J. Gordon Melton, executive director of the Institute for the Study of American Religions at the University of California, Santa Barbara, said perhaps 40 to 45 new religious groups are emerging a year, compared with just a handful a year a little over a century ago.
The New York City area has long been a hotbed for new religions, as well as the staging ground for overseas religious movements trying to make the leap into the American spiritual marketplace, Melton said. New religions tend to form in urban areas, where it is much easier to gather an initial group.
Some of the movements that began in this country in the New York City area include Hare Krishna, modern incarnations of Wicca and an array of guru-centered groups.
The most successful new religion of the past century?
"Probably Scientology," Melton said.
Other successful movements include the Unification Church, led by the Reverend Sun-myung Moon; Church Universal and Triumphant, a New Age group; and the Universal Life Church.
Whether or not Deemer's idea leads to a movement like those, his project, and his association with Boden, provides a rare glimpse of what someone with a spiritual bent, looking for a new religious approach, faces in New York City, as well as some of the new tools that are available to spread the word.

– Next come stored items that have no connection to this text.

-- ==== Sys2Proof/WellFormed.lean ====
section
/-!
DEFINITION. What makes an instruction one that some encoding of the spec stands for: the limits that the
operand types of Syntax leave open (02 R42 to R55, R64).
-/
namespace Sys2Proof

open Machine (tyBits isFloat isInt)

/-- Elements of a 4 KiB register: N(t) (05 R141). -/
def elems (t : ETy) : Nat := 32768 / tyBits t

/-- A source is a register below `lim` or a latch (02 R46). -/
def Src.ok (lim : Nat) : Src → Bool
  | .r n => n.toNat < lim
  | .b _ => true

/-- A destination register below `lim` (02 R46). -/
def dstOk (lim : Nat) (d : BitVec 6) : Bool := d.toNat < lim

/-- A vector source (02 R51). -/
def VOp.srcOk : VOp → Bool
  | .v n => n.toNat < 192
  | .lq _ | .b _ => true
  | .sq _ => false

/-- A vector destination (02 R51). -/
def VOp.dstOk : VOp → Bool
  | .v n => n.toNat < 192
  | .sq _ => true
  | .lq _ | .b _ => false

/-- Types of VRED and VSCAN (05 R151). -/
def redTy (t : ETy) : Bool := isFloat t || isInt t

/-- Types of VCMPRS and VXPND (05 R162). -/
def packTy (t : ETy) : Bool := isFloat t || t == .i8 || t == .i16 || t == .i32 || t == .i64

/-- Pairs of VDOT (05 R150). -/
def dotPair (t u : ETy) : Bool :=
  let h (x : ETy) : Bool := x == .bf16 || x == .f16
  let e (x : ETy) : Bool := x == .e4m3 || x == .e5m2
  (h t && h u) || (e t && e u) || (t == .cb4 && u == .cb4)

/-- Element types of MXMMA's codes (06 R180). -/
def MmaTy.ety : MmaTy → ETy
  | .bf16 => .bf16 | .f16 => .f16 | .e4m3 => .e4m3 | .e5m2 => .e5m2 | .cb4 => .cb4

/-- Parts of VCVT (05 R146). -/
def cvtParts (d s : ETy) : Nat := max (tyBits d) (tyBits s) / min (tyBits d) (tyBits s)

/-- Elements VPERM writes (05 R160). -/
def permElems (t : ETy) : Nat := min (elems t) 1024

/-- System register numbers of 08 R254, 10 R305, 12 R348, 15 R406 and 18 R440. -/
def sysRegOk (n : BitVec 11) : Bool := n.toNat ≤ 0x23

/-- Field codes of MXCFG at a level (06 R181). -/
def mxFieldCount (level : BitVec 3) : Nat :=
  if level.toNat ≤ 5 then 7 else if level = 6 then 23 else 9

def S3.ok (lim : Nat) (o : S3) : Bool := dstOk lim o.d && o.a.ok lim && o.b.ok lim
def S2.ok (lim : Nat) (o : S2) : Bool := dstOk lim o.d && o.a.ok lim
def SI.ok {w : Nat} (lim : Nat) (o : SI w) : Bool := dstOk lim o.d && o.a.ok lim
def SL.ok (lim : Nat) (o : SL) : Bool := dstOk lim o.d
/-- A load: .d has no sign-extended form (08 R234); MOV has no .b and .h (09 R263). -/
def SLd.ok (lim : Nat) (mov : Bool) (o : SLd) : Bool :=
  dstOk lim o.d && o.a.ok lim && !(o.sx && o.size == .d) && !(mov && (o.size == .b || o.size == .h))
def SSt.ok (lim : Nat) (mov : Bool) (o : SSt) : Bool :=
  o.d.ok lim && o.a.ok lim && !(mov && (o.size == .b || o.size == .h))
def VUr.ok (tys : ETy → Bool) (o : VUr) : Bool := tys o.ty && o.vd.dstOk && o.va.srcOk
def VBr.ok (tys : ETy → Bool) (o : VBr) : Bool := tys o.ty && o.vd.dstOk && o.va.srcOk && o.vb.srcOk
def VTr.ok (tys : ETy → Bool) (o : VTr) : Bool :=
  tys o.ty && o.vd.dstOk && o.va.srcOk && o.vb.srcOk && o.vc.srcOk
def VU.ok (tys : ETy → Bool) (o : VU) : Bool := tys o.ty && o.vd.dstOk && o.va.srcOk
def VB.ok (tys : ETy → Bool) (o : VB) : Bool := tys o.ty && o.vd.dstOk && o.va.srcOk && o.vb.srcOk
def VBs.ok (tys : ETy → Bool) (o : VBs) : Bool := tys o.ty && o.vd.dstOk && o.va.srcOk && o.vb.srcOk

/-- Every type. -/
def anyTy (_ : ETy) : Bool := true

/-- The instruction is one an encoding stands for; every device, engine and host step is. -/
def Instr.wf : Instr → Bool
  | .add o | .sub o | .mul _ o | .div _ o | .and o | .or o | .xor o | .shf _ o | .cmp _ o | .sel o
  | .min _ o | .max _ o | .atom _ o => o.ok 48
  | .cas o c => o.ok 48 && c.ok 48
  | .addi o => o.ok 48
  | .logi _ o => o.ok 48
  | .shfi _ o => o.ok 48
  | .cmpi _ o => o.ok 48
  | .clz o | .popc o => o.ok 48
  | .ldi o | .ldih o => o.ok 48
  | .br o => o.a.ok 48
  | .jmp _ => true
  | .jal d _ => dstOk 48 d
  | .jr a => a.ok 48
  | .loop a e => a.ok 48 && e != 0
  | .loopi _ e => e != 0
  | .brkl => true
  | .ld o => o.ok 48 false
  | .st o => o.ok 48 false
  | .atomDet _ r a b => r.ok 48 && a.ok 48 && b.ok 48
  | .casDet r a b c => r.ok 48 && a.ok 48 && b.ok 48 && c.ok 48
  | .mark e => e != 0
  | .fork s _ => s != 0
  | .susp a b _ => a.ok 48 && b.ok 48 && a != .r 0
  | .barv _ d step g => dstOk 48 d && (!step || g == 0)
  | .mxcfg l f a => a.ok 48 && f.toNat < mxFieldCount l
  | .mxmma o => (Machine.pairKS o.tyA.ety o.tyB.ety).isSome
  | .tidw _ a => a.ok 48
  | .mfsr _ d r => dstOk 48 d && sysRegOk r
  | .mtsr r a => sysRegOk r && a.ok 48
  | .aadd o | .asub o | .amul o => o.ok 32
  | .aaddi o => o.ok 32
  | .ashfi _ o => o.ok 32
  | .aldi o => o.ok 32
  | .abr o => o.a.ok 32
  | .aloop _ e => e != 0
  | .aloopReg r e => r.ok 32 && e != 0
  | .spw _ f a => f.toNat ≤ 20 && a.ok 32
  | .vadd o | .vsub o | .vmul o | .vdiv o => o.ok isFloat
  | .vfma o | .vfms o | .vfnma o => o.ok isFloat
  | .vmax o | .vmin o => o.ok isFloat
  | .vabs o | .vneg o => o.ok isFloat
  | .vsqrt o | .vrcp o | .vrsq o | .vexp o | .vexp2 o | .vln o | .vlog2 o | .vtanh o | .vsigm o
  | .verf o | .vsin o | .vcos o => o.ok isFloat
  | .vcvt o =>
    Machine.cvtOk o.d o.s && o.vd.dstOk && o.va.srcOk && o.part.toNat < cvtParts o.d o.s
  | .vcbx o => o.vd.dstOk && o.va.srcOk && !o.wide && o.part.toNat < 4
  | .vcbq o => o.vd.dstOk && o.va.srcOk && (o.wide || o.part.toNat < 4)
  | .vldx o => o.u.ok isFloat
  | .vdot o =>
    dotPair o.t o.u && o.vd.dstOk && o.va.srcOk && o.vb.srcOk && o.vc.srcOk
      && (o.t == .cb4 || (o.cbA == 0 && o.cbB == 0))
  | .vred o =>
    o.u.ok redTy && (if o.op == .sum then isFloat o.u.ty || o.u.rnd == .dflt
      else o.u.rnd == .dflt && !o.u.sat)
  | .vscan o => o.ok redTy && (isFloat o.ty || o.rnd == .dflt)
  | .vcmp o => o.ty != .cb4 && o.va.srcOk && o.vb.srcOk && o.md != 0
  | .vsel o => o.ok anyTy
  | .vcls o => isFloat o.ty && o.va.srcOk && o.md != 0
  | .mlog o => o.md != 0
  | .mpop o => o.vd.dstOk
  | .viadd o | .visub o | .vimul o => o.ok isInt
  | .vimin o | .vimax o | .vand o | .vor o | .vxor o => o.ok isInt
  | .vshf o => o.o.ok isInt
  | .vmov o => o.ok anyTy
  | .vbcst o => o.vd.dstOk && (32 ≤ tyBits o.ty || o.imm.toNat < 2 ^ tyBits o.ty)
  | .vbcstElem o => o.vd.dstOk && o.va.srcOk && o.va != .v 0 && o.e.toNat < elems o.ty
  | .viota o => o.vd.dstOk
  | .vperm o => o.o.ok anyTy && o.part.toNat < elems o.o.ty / permElems o.o.ty
  | .vslide o => o.o.ok anyTy
  | .vcmprs o => packTy o.ty && o.vd.dstOk && o.va.srcOk && o.md != 0
  | .vxpnd o => packTy o.ty && o.vd.dstOk && o.va.srcOk
  | .vrng o => o.vd.dstOk && o.vidx.srcOk
  | .vatom o => o.va.srcOk && o.vb.srcOk
  | .vloop _ e => e != 0
  | .dadd o | .dsub o | .dmul o | .dcmp _ o => o.ok 32
  | .daddi o => o.ok 32
  | .dshfi _ o => o.ok 32
  | .dlogi _ o => o.ok 32
  | .dldi o => o.ok 32
  | .dbr o => o.a.ok 32
  | .dloop _ e => e != 0
  | .dloopReg r e => r.ok 32 && e != 0
  | .dld o => o.ok 32 true
  | .dst o => o.ok 32 true
  | .cring _ a => a.ok 32
  | .expct a b | .arrv a b => a.ok 32 && b.ok 32
  | .fcol o => o.op == .allreduce || o.op == .reducescatter || o.red == .sum
  | .bwls p c m => p.ok 32 && c.ok 32 && m.ok 32
  | .bwrl p c => p.ok 32 && c.ok 32
  | .bwsl a => a.ok 32
  | .grped _ a => a.ok 32
  | .rnkq _ d f g => dstOk 32 d && (f == .gmemb || f == .gpos || f == .gphase || g == 0)
  | .lcvt _ _ ty _ _ => isFloat ty
  | .lsid _ mode ds k => if mode == .const then ds == 0 else k == 0
  | .lsts src ta _ _ _ => src == .val || ta == 0
  | _ => true

end Sys2Proof
end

In order to find a guru worth filming, Deemer posted on Craigslist, put up posters across Brooklyn and Manhattan and placed the classified ad in the Village Voice. He wound up with about 300 applications from across the country. Some seemed fanatical; others facetious.
He winnowed the candidates down to 100 for phone interviews. About 40 were asked to come in for an interview on camera.
The filmmaking team grappled with what to ask their would-be messiahs and how to select one, Deemer said.
"How do you interview for a messiah?" he said, in an interview early on. "It's a really difficult question that we're struggling with. We have to go out and find a guru, but what kind of questions do you ask? Have you ever been arrested for preaching? Have you ever conducted any miracles? Have you ever raised anyone from the dead? Do we go that route? Or do we just say, `Tell us about your religion."'
The interviews ranged from the humorous to the bizarre. Some applicants were genuine believers; others were just taking the opportunity to poke fun at established religions.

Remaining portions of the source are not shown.